Dataset entries:
───

-- ==== Sys2Proof/Tests/Slice0.lean ====
section
/-! SUPPORT. Tests: an ill-formed term for each check of WellFormed; one step of a command on a small state, with results from spec/; and for
the statements of Certificates/Slice0/Obligations.lean states that meet their hypotheses. -/
namespace Sys2Proof.Tests
open Sys2Proof Sys2Proof.Machine

/-! ### Helpers -/

/-- The state that a meaning answers. -/
def after (o : Out) : State :=
  match o with
  | .next t => t
  | .fault _ => State.reset
  | .refused _ => State.reset

/-- A place of an issue on sequencer 0. -/
def at0 (cyc : Nat) : At := ⟨0, cyc, 0, 0, false, []⟩

/-- SC_0 runs in the secure world, fetches from the boot ROM, and holds numbers in g1 to g7. -/
def boot : State := { State.reset with sc0 := { Ctl.reset true with
  running := true, g := #v[0, 5, 0x3FFFF, 0x20000, 0x20001, 17, 0x1FFFF, 3, 0, 0, 0, 0, 0, 0, 0, 0, 0, 0, 0, 0, 0, 0, 0, 0, 0, 0, 0, 0, 0, 0, 0, 0] } }

/-- The same, with a change of the controller. -/
def bootWith (f : Ctl → Ctl) : State := boot.onCtl .sc0 f

/-- SC_0 at user level, where region 0 of the CTL SRAM permits every kind of access. -/
def user : State :=
  let s := (boot.onCtl .sc0 fun k => { k with priv := false, pc := 0x1000010 }).wr (Reg.RGN_LIMIT 0 0) 0x3FFF
  (((s.flag (Reg.RGN_ATTR_EN 0 0) true).flag (Reg.RGN_ATTR_X 0 0) true).flag (Reg.RGN_ATTR_R 0 0) true).flag (Reg.RGN_ATTR_W 0 0) true

/-- A command on SC_0 of `boot`. -/
def ran (i : Instr) : Ctl := (after (exec i boot)).sc0

/-! ### Well-formedness: what each check refuses -/

theorem test_wf_fault_place : (Instr.gclr ⟨0, 0, 0, 1, false, [(2048, 0)]⟩ 0).wf = false := by decide
theorem test_wf_fault_kind : (Instr.add (.fig ⟨0, 0, 0, 0, false, [(0, 32)]⟩) 1 2 3).wf = false := by decide
theorem test_wf_vf_queue : (Instr.queueEnable 2047 32 0).wf = false ∧ (Instr.queueEnable 2048 255 0).wf = true := by decide
theorem test_wf_command_queue : (Instr.abort ⟨0, 32, 0⟩).wf = false := by decide
theorem test_wf_block_moves : (Instr.bmov .sc0 2 4 6 0).wf = false ∧ (Instr.bmov .sc0 2 4 6 4097).wf = false ∧ (Instr.bmov .sc0 2 4 6 4096).wf = true := by decide
theorem test_wf_block_zero : (Instr.bzero .sc0 2 4 0).wf = false ∧ (Instr.bzero .sc0 2 4 4097).wf = false := by decide
theorem test_wf_push : (Instr.pushWrite 0 0 255 true false [0, 0]).wf = false ∧ (Instr.pushWrite 0 0 0 true false []).wf = false := by decide
theorem test_wf_fetch : (Instr.commandFetch 0 0 false (List.replicate 65 0)).wf = false := by decide
theorem test_wf_block_octets : (Instr.keyGenerate ⟨2048, 0, 0⟩ (List.replicate (2 ^ 32) 0)).wf = false := by
  simp only [Instr.wf, blkOk, List.length_replicate]; decide
theorem test_wf_message : (Instr.getVersion 0 (List.replicate (2 ^ 20) 0)).wf = false := by
  simp only [Instr.wf, msgOk, List.length_replicate]; decide
theorem test_wf_frame : (Instr.hello 0 (List.replicate 1523 0)).wf = false ∧ (Instr.roster 0 [List.replicate 1523 0]).wf = false ∧
    (Instr.mgmtEthernetFrame (List.replicate 1522 0)).wf = true := by
  simp only [Instr.wf, frameOk, List.all_cons, List.all_nil, List.length_replicate]; decide
theorem test_wf_capture : (Instr.rawCaptureEnd (List.replicate 129 0)).wf = false := by
  simp only [Instr.wf, List.length_replicate]; decide
theorem test_wf_blocks_of_bits : (Instr.entropyBlockComplete 0 (List.replicate 255 0)).wf = false ∧ (Instr.startupTestEnd 0 []).wf = false := by
  simp only [Instr.wf, List.length_replicate]; decide
theorem test_wf_cell_answer : (Instr.cellCmdDone (some [])).wf = false ∧ (Instr.cellCmdDone none).wf = true := by decide
theorem test_wf_readings : (Instr.tamperSample [.temp 256 0]).wf = false ∧ (Instr.tamperSample [.vbat 1024 0]).wf = false := by decide
theorem test_wf_cells : (Instr.jtagSamplePreload (List.replicate 2048 true)).wf = false := by
  simp only [Instr.wf, List.length_replicate]; decide
theorem test_wf_monitor : (Instr.monitorSample 0 131072).wf = false := by decide

/-! ### The queue of commands; words of the table -/

theorem test_front_first : (after (step { boot with pending := [.addi (.ctl .sc0) 8 1 1, .wdogKick] })).sc0.reg 8 = 6 := by decide
theorem test_front_rest : (after (step { boot with pending := [.addi (.ctl .sc0) 8 1 1, .wdogKick] })).pending = [.wdogKick] := by decide
theorem test_idle_tick : (after (step (State.reset.wr Reg.MODE_STAT_MODE mBatteryHold))).tamp.tick = 1 := by decide
theorem test_no_row_has_bits : decodeTableWord 36 0 = none := by decide

/-! ### Controllers (spec/02, spec/03); values from Tables 2.14, 2.16 and the rules -/

theorem test_executes : Executes boot .sc0 := by unfold Executes; decide
theorem test_executes_shallow : Executes boot .sc0 ∧ (boot.ctl .sc0).cur.depth < 2 := by unfold Executes; decide
theorem test_executes_deep : Executes (bootWith fun k => k.onCur fun w => { w with depth := 2 }) .sc0 := by unfold Executes; decide
theorem test_executes_user : Executes user .sc0 ∧ (user.ctl .sc0).priv = false := by unfold Executes; decide
theorem test_may_transfer : Executes boot .sc0 ∧ MayTransfer (boot.ctl .sc0) := by unfold Executes MayTransfer; decide
theorem test_division_operands : (boot.ctl .sc0).reg 7 ≠ 0 ∧ (boot.ctl .sc0).reg 9 = 0 := by decide
theorem test_in_slot : Executes (bootWith fun k => { k with branch := some ⟨0x10, 0x40, false⟩ }) .sc0 := by unfold Executes; decide

-- g2 = 0x3FFFF (−1), g3 = 0x20000 (−131,072), g4 = 0x20001, g6 = 0x1FFFF (131,071)
theorem test_add_carry : (ran (.add (.ctl .sc0) 8 1 2)).reg 8 = 4 ∧ (ran (.add (.ctl .sc0) 8 1 2)).cur.flags.c = true := by decide
theorem test_add_overflow : (ran (.addi (.ctl .sc0) 8 6 1)).reg 8 = 0x20000 ∧ (ran (.addi (.ctl .sc0) 8 6 1)).cur.flags.v = true := by decide
theorem test_adc : ((after (exec (.adc (.ctl .sc0) 8 1 7) (bootWith fun k => k.onCur fun w => { w with flags := { w.flags with c := true } }))).sc0).reg 8 = 9 := by decide
theorem test_sub_borrow : (ran (.sub (.ctl .sc0) 8 7 1)).reg 8 = 0x3FFFE ∧ (ran (.sub (.ctl .sc0) 8 7 1)).cur.flags.c = true := by decide
theorem test_sbc : ((after (exec (.sbc (.ctl .sc0) 8 1 1) (bootWith fun k => k.onCur fun w => { w with flags := { w.flags with c := true } }))).sc0).reg 8 = 0x3FFFF := by decide
theorem test_neg_least : (ran (.neg (.ctl .sc0) 8 3)).reg 8 = 0x20000 ∧ (ran (.neg (.ctl .sc0) 8 3)).cur.flags.v = true := by decide
theorem test_cmp : (ran (.cmp (.ctl .sc0) 1 1)).cur.flags.z = true ∧ (ran (.cmpi (.ctl .sc0) 1 6)).cur.flags.c = true := by decide
theorem test_zero_register : (ran (.addi (.ctl .sc0) 0 1 1)).reg 0 = 0 ∧ (ran (.addi (.ctl .sc0) 0 1 1)).pc = 2 := by decide
theorem test_logic : (ran (.and (.ctl .sc0) 8 4 1)).reg 8 = 1 ∧ (ran (.or (.ctl .sc0) 8 3 1)).reg 8 = 0x20005 ∧ (ran (.xor (.ctl .sc0) 8 4 1)).reg 8 = 0x20004 := by decide
theorem test_andn : (ran (.andn (.ctl .sc0) 8 1 4)).reg 8 = 4 ∧ (ran (.andi (.ctl .sc0) 8 5 1)).reg 8 = 1 := by decide
theorem test_logic_immediates : (ran (.ori (.ctl .sc0) 8 1 2)).reg 8 = 7 ∧ (ran (.xori (.ctl .sc0) 8 1 1)).reg 8 = 4 := by decide
-- Table 2.16, a = 0x2_0001
theorem test_shl_1 : (ran (.shli (.ctl .sc0) 8 4 1)).reg 8 = 2 ∧ (ran (.shli (.ctl .sc0) 8 4 1)).cur.flags.c = true := by decide
theorem test_shr_1 : (ran (.shri (.ctl .sc0) 8 4 1)).reg 8 = 0x10000 ∧ (ran (.shri (.ctl .sc0) 8 4 1)).cur.flags.c = true := by decide
theorem test_sar_17 : (ran (.sar (.ctl .sc0) 8 4 5)).reg 8 = 0x3FFFF ∧ (ran (.sari (.ctl .sc0) 8 4 18)).cur.flags.c = true := by decide
theorem test_shl_17 : (ran (.shl (.ctl .sc0) 8 4 5)).reg 8 = 0x20000 ∧ (ran (.shr (.ctl .sc0) 8 4 5)).reg 8 = 1 := by decide
theorem test_rol : (ran (.roli (.ctl .sc0) 8 4 19)).reg 8 = 3 ∧ (ran (.rol (.ctl .sc0) 8 4 7)).reg 8 = 0xC := by decide
theorem test_ror : (ran (.rori (.ctl .sc0) 8 4 18)).reg 8 = 0x20001 ∧ (ran (.ror (.ctl .sc0) 8 4 7)).reg 8 = 0xC000 := by decide
theorem test_mul : (ran (.mul (.ctl .sc0) 8 1 2)).pair 8 = 0xFFFFFFFFB ∧ (ran (.mulu (.ctl .sc0) 8 1 2)).pair 8 = 0x13FFFB := by decide
theorem test_div_truncates : ((ran (.div .sc0 8 3 7)).reg 8).toInt = -43690 ∧ ((ran (.div .sc0 8 3 7)).reg 9).toInt = -2 := by decide
theorem test_divu : (ran (.divu .sc0 8 2 5)).reg 8 = 15420 ∧ (ran (.divu .sc0 8 2 5)).reg 9 = 3 := by decide
theorem test_div_overflow : (ran (.div .sc0 8 3 2)).reg 8 = 0x20000 ∧ (ran (.div .sc0 8 3 2)).cur.flags.v = true := by decide
theorem test_div_by_zero : (ran (.div .sc0 8 1 0)).pair 8 = 0x17FFFF ∧ (ran (.div .sc0 8 1 0)).cur.flags.dz = true := by decide
theorem test_pairs : (ran (.movd (.ctl .sc0) 8 4)).pair 8 = 0x460001 ∧ (ran (.addd (.ctl .sc0) 8 4 4)).pair 8 = 0x8C0002 ∧ (ran (.subd (.ctl .sc0) 8 4 4)).cur.flags.z = true := by decide
theorem test_lea : (ran (.lea (.ctl .sc0) 8 4 0x3FFFF)).pair 8 = 0x460000 := by decide
theorem test_clz : (ran (.clz (.ctl .sc0) 8 0)).reg 8 = 18 ∧ (ran (.clz (.ctl .sc0) 8 5)).reg 8 = 13 := by decide
theorem test_packo : (ran (.packo (.ctl .sc0) 8 1 7)).reg 8 = 0x605 ∧ (ran (.packo (.ctl .sc0) 8 7 1)).reg 8 = 0xA03 := by decide
theorem test_odd_pair : (ran (.mul (.ctl .sc0) 9 1 2)).pc = (boot.sc0).cur.vbase + 64 ∧ (ran (.mul (.ctl .sc0) 9 1 2)).cur.f0.vec = 4 := by decide

theorem test_beq : (ran (.beq .sc0 1 1 8)).branch = some ⟨0, (ran (.beq .sc0 1 1 8)).branch.elim 0 BranchPend.dest, false⟩ ∧ (ran (.beq .sc0 1 1 8)).pc = 2 := by decide
theorem test_bne_falls : (ran (.bne .sc0 1 1 8)).branch.map BranchPend.dest = some 4 := by decide
theorem test_blt : ((ran (.blt .sc0 2 1 8)).branch.map BranchPend.dest ≠ some 4) ∧ (ran (.bltu .sc0 2 1 8)).branch.map BranchPend.dest = some 4 := by decide
theorem test_bge : (ran (.bge .sc0 2 1 8)).branch.map BranchPend.dest = some 4 ∧ (ran (.bgeu .sc0 2 1 8)).branch.map BranchPend.dest ≠ some 4 := by decide
theorem test_call : (ran (.call .sc0 4)).branch.map BranchPend.link = some true ∧ (ran (.call .sc0 4)).reg 30 = 0 := by decide
theorem test_jr_odd : (ran (.jr .sc0 4)).cur.depth = 1 ∧ (ran (.jr .sc0 4)).branch = none := by decide
theorem test_call_lands : ((after (exec (.addi (.ctl .sc0) 8 1 0) (bootWith fun k => { k with pc := 0x12, branch := some ⟨0x10, 0x40, true⟩ }))).sc0).pair 30 = 0x14 := by decide
theorem test_slot_jump : ((after (exec (.jmp .sc0 4) (bootWith fun k => { k with pc := 0x12, branch := some ⟨0x10, 0x40, false⟩ }))).sc0).cur.f0.epc = 0x10 := by decide
theorem test_loop : (ran (.loop (.ctl .sc0) 0 (.imm 3) 4)).cur.lp0.act = true ∧ (ran (.loop (.ctl .sc0) 0 (.imm 3) 4)).pc = 2 := by decide
theorem test_mfc : (ran (.mfc .sc0 8 0x00)).pc = 2 := by decide
theorem test_syscall : (after (exec (.syscall .sc0 7) user)).sc0.cur.f0.epc = 0x1000010 ∧ (after (exec (.syscall .sc0 7) user)).sc0.cur.f0.code = 7 := by decide
theorem test_eret : ((after (exec (.eret .sc0) (bootWith fun k => k.onCur fun w => { w with depth := 1, f0 := { w.f0 with epc := 0x30 } }))).sc0).pc = 0x30 := by decide
theorem test_fence : (ran (.fence .sc0)).pc = 2 ∧ (ran (.syncI .sc0)).pc = 2 := by decide
theorem test_wait : (ran (.wait .sc0)).waiting = true := by decide
theorem test_store_load : ((after (exec (.ld (.ctl .sc0) 9 10 0) (after (exec (.st (.ctl .sc0) 2 10 0) (bootWith fun k => (k.setReg 10 0).setReg 11 0x40))))).sc0).reg 9 = 0x3FFFF := by decide
theorem test_octet : ((after (exec (.ldo .sc0 9 10 false 1) (after (exec (.sto .sc0 1 10 false 1) (bootWith fun k => (k.setReg 10 0).setReg 11 0x40))))).sc0).reg 9 = 5 := by decide
theorem test_double : ((after (exec (.ldd (.ctl .sc0) 8 10 0) (after (exec (.std (.ctl .sc0) 4 10 0) (bootWith fun k => (k.setReg 10 0).setReg 11 0x40))))).sc0).pair 8 = 0x460001 := by decide
theorem test_unmapped : ((after (exec (.ld (.ctl .sc0) 9 10 0) (bootWith fun k => (k.setReg 10 0).setReg 11 0x3F))).sc0).cur.depth = 1 := by decide
theorem test_block_zero : ((after (exec (.bzero .sc0 10 12 2) (bootWith fun k => ((k.setReg 10 0).setReg 11 0x40).setReg 12 2))).sc0).pair 10 = 0x1000002 := by decide
end Sys2Proof.Tests
end

section
/-! SUPPORT. The arithmetic instructions on a controller (R26 to R45): what a result writes, how an instruction that computes it finishes, what the
pure functions of Machine/Flags.lean compute, and the statements LogicAndShifts, SumsAndPairs and Division from these. -/
namespace Sys2Proof.Machine

/-! ### What a result writes -/

/-- The general registers that a result leaves (R39). -/
def AluRes.regs (k : Ctl) (rd : Nat) : AluRes → Nat → Word
  | .word v _ => oneReg k rd v
  | .pair v _ => onePair k rd v
  | .flags _ => k.reg

/-- The flags that a result leaves (Table 2.14). -/
def AluRes.flagsOn (f : Flags) : AluRes → Flags
  | .word _ r => f.put r
  | .pair _ (some r) => f.put r
  | .pair _ none => f
  | .flags r => f.put r

/-- A pair is written to an even register (R32). -/
def AluRes.Fits (rd : Nat) : AluRes → Prop
  | .word _ _ => True
  | .pair _ _ => rd % 2 = 0
  | .flags _ => True

theorem Ctl.reg_result (k : Ctl) (rd : Fin 32) (r : AluRes) (h : r.Fits rd) (i : Nat) : (k.result rd r).reg i = r.regs k rd i := by
  cases r with
  | word v f => simp [Ctl.result, AluRes.regs, Ctl.reg_setReg]
  | pair v f =>
    have hrd : rd.val + 1 < 32 := by have : rd.val % 2 = 0 := h; omega
    cases f <;> simp [Ctl.result, AluRes.regs, Ctl.reg_setPair, hrd]
  | flags f => simp [Ctl.result, AluRes.regs]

───

Aim of the exercise: Could you restate word for word the lines above, from the one that contains "theorem test_sbc : ((after" through the one that contains "theorem test_zero_register : (ran", and no others?

Result of the exercise:
theorem test_sbc : ((after (exec (.sbc (.ctl .sc0) 8 1 1) (bootWith fun k => k.onCur fun w => { w with flags := { w.flags with c := true } }))).sc0).reg 8 = 0x3FFFF := by decide
theorem test_neg_least : (ran (.neg (.ctl .sc0) 8 3)).reg 8 = 0x20000 ∧ (ran (.neg (.ctl .sc0) 8 3)).cur.flags.v = true := by decide
theorem test_cmp : (ran (.cmp (.ctl .sc0) 1 1)).cur.flags.z = true ∧ (ran (.cmpi (.ctl .sc0) 1 6)).cur.flags.c = true := by decide
theorem test_zero_register : (ran (.addi (.ctl .sc0) 0 1 1)).reg 0 = 0 ∧ (ran (.addi (.ctl .sc0) 0 1 1)).pc = 2 := by decide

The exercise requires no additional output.